5. The device is characterized by comprising a processing module, a laser receiving and transmitting module and a signal acquisition module, wherein the processing module is respectively and electrically connected with the laser receiving and transmitting module and the signal acquisition module, and the laser receiving and transmitting module is electrically connected with the signal acquisition module;

an included angle exists between the optical axis of the laser transceiver module and the moving direction of the measured moving object, and the included angle is an acute angle or an obtuse angle; the measured moving object rotates around a moving shaft; the movement direction of the measured moving object is the speed direction at the intersection point of the optical axis and the surface of the measured moving object;

the laser receiving and transmitting module is used for transmitting laser when receiving a starting instruction sent by the processing module;

the signal acquisition module is used for acquiring an acquisition electric signal by detecting an interference light signal in the laser receiving and transmitting module; the interference optical signal is formed by the laser and the reflected light of the laser in the laser receiving and transmitting module;

the processing module is used for processing the acquired electric signals in the signal acquisition module to obtain corresponding interference frequencies of the acquired electric signals; obtaining a speed corresponding to the interference frequency according to the matching relation between the speed and the interference frequency; the speed represents a speed component of the measured moving object in the optical axis direction; obtaining the movement speed of the measured moving object according to the speed and the included angle;

the processing module is further configured to:

when each preset speed is obtained, obtaining a matching frequency corresponding to the preset speed;

and performing linear fitting according to the obtained multiple preset speeds and the matching frequencies corresponding to the multiple preset speeds to obtain a functional relationship, wherein the functional relationship represents the matching relationship between the speeds and the interference frequency.

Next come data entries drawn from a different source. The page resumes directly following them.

-- ==== Sys2Proof/Certificates/Slice0/Obligations.lean ====
section
/-! DEFINITION. The statements for the provers. Each docstring names the rules of spec/ it formalises.
A statement about a free value or about the bus replies holds for every value of it. -/

open Sys2Proof Sys2Proof.Machine

/-! ## Encoding -/

/-- R48, R58, R59: words written out from the encodings of the spec decode to their commands. -/
def Obligations.TabulatedWordsDecode : Prop :=
  decode 0x100000 = .ok .init ∧ decode 0x200028 = .ok .rdx ∧ decode 0x20002A = .ok .rdy ∧
  decode 0x20002C = .ok .rdz ∧ decode 0x300000 = .ok .rdrangeDec ∧
  decode 0x310000 = .ok .rdrangeRaw ∧ decode 0x400000 = .ok .rdaccelG ∧
  decode 0x410000 = .ok .rdaccelMs2 ∧ decode 0x808000 = .ok (.unpack 0x00 0x80) ∧
  decode 0x900018 = .ok (.decrange 0x18) ∧ decode 0xA000FF = .ok (.scale 0xFF)

/-- Decode and encode agree, for every command with every operand value. -/
def Obligations.DecodeEncodeAgree : Prop := ∀ i : Instr, decode (encode i) = .ok i

/-- A word that decodes is the word of its command: no bit of it is dropped. -/
def Obligations.EncodeDecodeAgree : Prop :=
  ∀ (w : CommandWord) (i : Instr), decode w = .ok i → encode i = w

/-- R48, R52: a word is a command exactly when it selects a row of the table, and then the row is
that of the command. -/
def Obligations.DecodesExactlyTheRows : Prop :=
  ∀ w : CommandWord,
    ((∃ i, decode w = .ok i) ↔ ∃ r ∈ commandTable, r.selects w = true) ∧
    ∀ i, decode w = .ok i → i.row ∈ commandTable ∧ i.row.selects w = true

/-- R48: "The rows are disjoint." -/
def Obligations.RowsDisjoint : Prop :=
  ∀ w : CommandWord, ∀ r ∈ commandTable, ∀ r' ∈ commandTable,
    r.selects w = true → r'.selects w = true → r = r'

/-- R58: a line written from a command reads back as that command, with the address its operand
stands for when it is INIT. -/
def Obligations.AssemblerReadsBack : Prop :=
  ∀ (i : Instr) (names : List (Text × DeviceAddress)) (operand : Text) (a : DeviceAddress),
    plainOperand operand = true → names.lookup operand = some a →
    assembleLine names (instrText operand i) =
      .command (i, if i = .init then some a else none)

/-- R59: the three pseudo-instructions, their words and what they read; no other mnemonic than theirs
and the nine of R48 is read. -/
def Obligations.PseudoInstructionsExpand : Prop :=
  (∀ names : List (Text × DeviceAddress),
    assembleLine names ['R', 'D', 'X'] = .command (.rdaxis 0x28, none) ∧
    assembleLine names ['R', 'D', 'Y'] = .command (.rdaxis 0x2A, none) ∧
    assembleLine names ['R', 'D', 'Z'] = .command (.rdaxis 0x2C, none)) ∧
  encode (.rdaxis 0x28) = 0x200028 ∧ encode (.rdaxis 0x2A) = 0x20002A ∧
  encode (.rdaxis 0x2C) = 0x20002C ∧
  readOffsets (.rdaxis 0x28) = [0x28, 0x29] ∧ readOffsets (.rdaxis 0x2A) = [0x2A, 0x2B] ∧
  readOffsets (.rdaxis 0x2C) = [0x2C, 0x2D] ∧
  (∀ (names : List (Text × DeviceAddress)) (m : Text) (operands : List Text) (a : Assembled),
    assembleParts names m operands = some a →
    m = mnemonicText a.1 ∨
      (m, a.1) ∈ [(['R', 'D', 'X'], Instr.rdaxis 0x28), (['R', 'D', 'Y'], .rdaxis 0x2A),
        (['R', 'D', 'Z'], .rdaxis 0x2C)])

/-! ## The step -/

/-- R46, R49: when it is the sequencer's turn, in `IDLE` with `rst` low, a step runs the command whose
word stands at the command port; the offer has left the port and its address stands on `cmd_daddr`.
The model's choice: how turns are taken (`pass`, assumption 25), that the offer leaves the port and its
address stays in `cmdDaddr` (assumption 7), and that no answer stands at the bus-master port at that
moment, so that a bus command goes to its first phase (assumption 9). -/
def Obligations.StepRunsDecodedCommand : Prop :=
  ∀ (s : State) (o : Offer) (i : Instr),
    s.turn = .sequencer → s.rst = false → s.phase = .idle → s.port = some o →
    decode o.word = .ok i →
    step s = exec i { s.pass with port := none, cmdDaddr := o.daddr, reads := [], writes := [] }

/-- R8: each agent has its own step. The host's changes only what it offers, `rst`, and which responses
it has taken, and it holds an offer stable; the bus answers only the transaction outstanding, once;
neither touches the block. What each does is the parameter of the run, and whose turn comes next is
free (assumptions 5, 7, 25). An answer given and not yet taken is at the port and not in the trace
(assumption 17). -/
def Obligations.AgentsTakeTurns : Prop :=
  (∀ s : State, s.turn = .host →
    step s = .next (hostAct (Config.hostMove s.moves) s.pass)) ∧
  (∀ s : State, s.turn = .bus →
    step s = .next (busAct (Config.readAnswer s.moves) (Config.writeAnswer s.moves) s.pass)) ∧
  (∀ (m : HostMove) (s : State), ∃ p b k,
    hostAct m s = { s with port := p, rst := b, taken := k } ∧
    (∀ o, p = some o ↔ s.port = some o ∨ (s.port = none ∧ m = .offer o)) ∧
    (b = true ↔ s.rst = true ∨ m = .assertRst) ∧
    (m = .take → s.taken < s.rsp.length → k = s.taken + 1) ∧ (m ≠ .take → k = s.taken)) ∧
  (∀ (r : Option ReadReply) (w : Option WriteReply) (s : State),
    (∀ d q, issued s = some (.read d q) → s.reads = [] →
      busAct r w s = { s with reads := r.toList }) ∧
    (∀ d q v, issued s = some (.write d q v) → s.writes = [] →
      busAct r w s = { s with writes := w.toList }) ∧
    (s.unanswered = false → busAct r w s = s)) ∧
  (∀ s t : State, step s = .next t →
    t.turn = Config.schedule s.moves ∧ t.moves = s.moves + 1 ∧
    (s.turn = .sequencer → t.taken = s.taken ∧ (t.port = s.port ∨ t.port = none)))

/-- R8, R81: one step issues or completes one phase at most. A step adds at most one transaction to the
bus trace; accepting a bus command that is not refused goes to its first phase and no further. How much
one step does is assumption 9. -/
def Obligations.OnePhasePerStep : Prop :=
  (∀ s t : State, step s = .next t → t.trace = s.trace ∨ ∃ x, t.trace = s.trace ++ [x]) ∧
  (∀ (s : State) (o : Offer) (i : Instr) (c : Command),
    s.turn = .sequencer → s.rst = false → s.phase = .idle → s.port = some o →
    decode o.word = .ok i → latchedCommand o.daddr i = some c → refusedCase i s = none →
    step s = .next { s.pass with
      port := none, cmdDaddr := o.daddr, reads := [], writes := []
      cmd := some c, phase := c.firstPhase })

/-- R52: the words that select no row are those the rule lists; each is refused when it is offered;
`RDAXIS` with `a = 0xFF` selects a row and is refused by value, constructed or not; on a constructed block,
where no other case of R102 holds, as `offsetOutOfRange`. -/
def Obligations.ReservedWordsRefused : Prop :=
  (∀ w : CommandWord, (∀ r ∈ commandTable, r.selects w = false) ↔ reservedByR52 w) ∧
  (∀ (s : State) (o : Offer),
    s.turn = .sequencer → s.rst = false → s.phase = .idle → s.port = some o →
    (∀ r ∈ commandTable, r.selects o.word = false) →
    ∃ e, step s = .refused (.reservedWord e)) ∧
  (∀ (s : State) (o : Offer),
    s.turn = .sequencer → s.rst = false → s.phase = .idle → s.port = some o →
    o.word = 0x2000FF →
    (∃ r ∈ commandTable, r.selects o.word = true) ∧ (∃ r, step s = .refused r) ∧
    ∀ d, s.daddr = some d → step s = .refused .offsetOutOfRange)

/-- R13, R46, R81: while a command is in progress a step of the sequencer is one row of the phase table;
what the host offers stays at the port. In every step, whoever's turn it is, the latched command is
unchanged or has ended: the host has no step that touches it. -/
def Obligations.BusyBlockAcceptsNothing : Prop :=
  (∀ s : State, s.turn = .sequencer → s.rst = false → s.phase ≠ .idle →
    step s = phaseStep s.pass) ∧
  ∀ s t : State, s.phase ≠ .idle → step s = .next t →
    (∀ o, s.port = some o → t.port = some o) ∧ t.cmdDaddr = s.cmdDaddr ∧
    (t.cmd = s.cmd ∨ t.cmd = none) ∧
    (s.turn ≠ .sequencer → t.cmd = s.cmd ∧ t.phase = s.phase ∧ t.daddr = s.daddr ∧ t.lo = s.lo ∧
      t.s0 = s.s0 ∧ t.s1 = s.s1 ∧ t.s2 = s.s2 ∧ t.rb = s.rb)

/-- R21, R22: nothing is in progress, nothing is latched and nothing is held after reset. -/
def Obligations.ResetStateAsTabulated : Prop :=
  State.reset.daddr = none ∧ State.reset.phase = .idle ∧ State.reset.cmd = none ∧
  State.reset.lo = none ∧ State.reset.s0 = none ∧ State.reset.s1 = none ∧
  State.reset.s2 = none ∧ State.reset.rb = none

/-- R115: `rst` in `IDLE` puts the block into the reset state and issues no transaction. It does so also
where an offer stands at the port, and in the sequencer's turn: that rank is assumption 8. -/
def Obligations.RstInIdleResets : Prop :=
  ∀ s : State, s.turn = .sequencer → s.rst = true → s.phase = .idle →
    ∃ t, step s = .next t ∧
      t.daddr = none ∧ t.phase = .idle ∧ t.cmd = none ∧ t.lo = none ∧ t.s0 = none ∧ t.s1 = none ∧
      t.s2 = none ∧ t.rb = none ∧ t.trace = s.trace ∧ t.reads = s.reads ∧ t.writes = s.writes

/-- What stands at the ports is untouched by `rst`, and the assertion is over after one step of the
sequencer. The model's choice (assumptions 8 and 17): the spec says nothing of the ports. -/
def Obligations.RstLeavesPorts : Prop :=
  ∀ s t : State, s.turn = .sequencer → s.rst = true → step s = .next t →
    t.port = s.port ∧ t.cmdDaddr = s.cmdDaddr ∧ t.rsp = s.rsp ∧ t.taken = s.taken ∧ t.rst = false

/-- R102 case 5, R116: `rst` during a command is refused. -/
def Obligations.RstWhileBusyRefused : Prop :=
  ∀ s : State, s.turn = .sequencer → s.rst = true → s.phase ≠ .idle →
    step s = .refused .resetWhileBusy

/-! ## The datapath -/

/-- R60: the integer that `unpack16` delivers, on every byte pair. -/
def Obligations.UnpackSignCorrection : Prop :=
  ∀ low high : Byte,
    (unpack16 low high).toInt =
      if high.toNat * 256 + low.toNat ≥ 32768 then
        ((high.toNat * 256 + low.toNat : Nat) : Int) - 65536
      else ((high.toNat * 256 + low.toNat : Nat) : Int)

/-- R61: the unpacker is wiring, its sign is bit 7 of `high`, and it is a bijection with the inverse
the rule gives. -/
def Obligations.UnpackIsWiring : Prop :=
  (∀ low high : Byte, unpack16 low high = high ++ low) ∧
  (∀ low high : Byte, (unpack16 low high).toInt < 0 ↔ high.toNat ≥ 0x80) ∧
  (∀ low high : Byte,
    (low.toNat : Int) = (unpack16 low high).toInt % 256 ∧
    (high.toNat : Int) = (unpack16 low high).toInt % 65536 / 256) ∧
  (∀ x : Sample16, ∃ low high : Byte, unpack16 low high = x)

/-- R62: the five known bytes, and every other byte `Unknown`. -/
def Obligations.RangeDecodeTable : Prop :=
  ∀ b : Byte,
    rangeCode (rangeDecode b) =
      (if b = 0x00 then 2 else if b = 0x08 then 4 else if b = 0x10 then 6
        else if b = 0x18 then 8 else if b = 0x20 then 16 else -1) ∧
    (rangeDecode b = .unknown ↔ b ∉ [0x00, 0x08, 0x10, 0x18, 0x20])

/-- R56, R64: the modifiers as binary64 patterns, with the ±2g modifier for every other byte; and
`G0`. -/
def Obligations.ScaleModifierTable : Prop :=
  (∀ b : Byte,
    scaleModifier b =
      if b = 0x00 then 0x40D0000000000000
      else if b = 0x08 then 0x40C0000000000000
      else if b = 0x10 then 0x40B55555551D68C7
      else if b = 0x18 then 0x40B0000000000000
      else if b = 0x20 then 0x40A0000000000000
      else 0x40D0000000000000) ∧
  gravity = 0x40239D013A92A305

/-- R65: `of_int` is exact on every sample, and `of_int(0)` is +0. -/
def Obligations.OfIntExact : Prop :=
  (∀ s : Sample16, fmtFinite (ofInt16 s) = true ∧ fmtValue (ofInt16 s) = (s.toInt : ℚ)) ∧
  ofInt16 0 = 0

/-- R65, decision D8: `fdiv` is correctly rounded. On finite operands with a non-zero divisor and a
finite result, no finite number is nearer the exact quotient, and a number as near with another
value shows that the result's last bit is 0. -/
def Obligations.FdivCorrectlyRounded : Prop :=
  ∀ x y : Fmt, fmtFinite x = true → fmtFinite y = true → fmtUnits y ≠ 0 →
    fmtFinite (fdiv x y) = true →
    ∀ z : Fmt, fmtFinite z = true →
      |fmtValue (fdiv x y) - fmtValue x / fmtValue y| ≤ |fmtValue z - fmtValue x / fmtValue y| ∧
      (|fmtValue (fdiv x y) - fmtValue x / fmtValue y| = |fmtValue z - fmtValue x / fmtValue y| →
        fmtValue z ≠ fmtValue (fdiv x y) → fmtFrac (fdiv x y) % 2 = 0)

/-- R65, decision D8: `fmul` is correctly rounded, in the same sense. -/
def Obligations.FmulCorrectlyRounded : Prop :=
  ∀ x y : Fmt, fmtFinite x = true → fmtFinite y = true → fmtFinite (fmul x y) = true →
    ∀ z : Fmt, fmtFinite z = true →
      |fmtValue (fmul x y) - fmtValue x * fmtValue y| ≤ |fmtValue z - fmtValue x * fmtValue y| ∧
      (|fmtValue (fmul x y) - fmtValue x * fmtValue y| = |fmtValue z - fmtValue x * fmtValue y| →
        fmtValue z ≠ fmtValue (fmul x y) → fmtFrac (fmul x y) % 2 = 0)

/-- R72 (c): division by the four power-of-two modifiers, and by the fallback, is exact. -/
def Obligations.ToGExactOffSixG : Prop :=
  ∀ (s : Sample16) (b : Byte), b ≠ 0x10 →
    fmtValue (toG s b) =
      (s.toInt : ℚ) / 2 ^ (if b = 0x08 then 13 else if b = 0x18 then 12
        else if b = 0x20 then 11 else 14)

/-- R72 (a), (d), (e), (f): every g-unit result is finite and not subnormal, its magnitude is at most
16 and, for a non-zero sample, at least 2^-14; the zero sample gives +0; the sign is the sample's. -/
def Obligations.ToGRangeAndSign : Prop :=
  ∀ (s : Sample16) (b : Byte),
    fmtFinite (toG s b) = true ∧ fmtSubnormal (toG s b) = false ∧
    |fmtValue (toG s b)| ≤ 16 ∧ (s ≠ 0 → 1 / 2 ^ 14 ≤ |fmtValue (toG s b)|) ∧
    (s = 0 → toG s b = 0) ∧ fmtSign (toG s b) = decide (s.toInt < 0)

6. The apparatus of claim 5, wherein the laser transceiver module comprises a drive unit and a semiconductor laser unit, the drive unit being electrically connected to the processing module;

the driving unit is used for controlling the optical power of the laser;

the semiconductor laser unit is used for emitting laser.

7. The device according to claim 5, wherein the signal acquisition module comprises a photoelectric detection unit, a signal amplification unit and an acquisition unit, which are electrically connected in sequence;

the photoelectric detection unit is used for converting the detected interference light signals into electric signals;

the signal amplifying unit is used for amplifying the electric signals in the photoelectric detection unit;

the acquisition unit is used for acquiring the electric signals amplified in the signal amplification unit to obtain acquired electric signals.

8. The apparatus of claim 5, further comprising a focusing module;

the focusing module is used for focusing the laser in the laser receiving and transmitting module.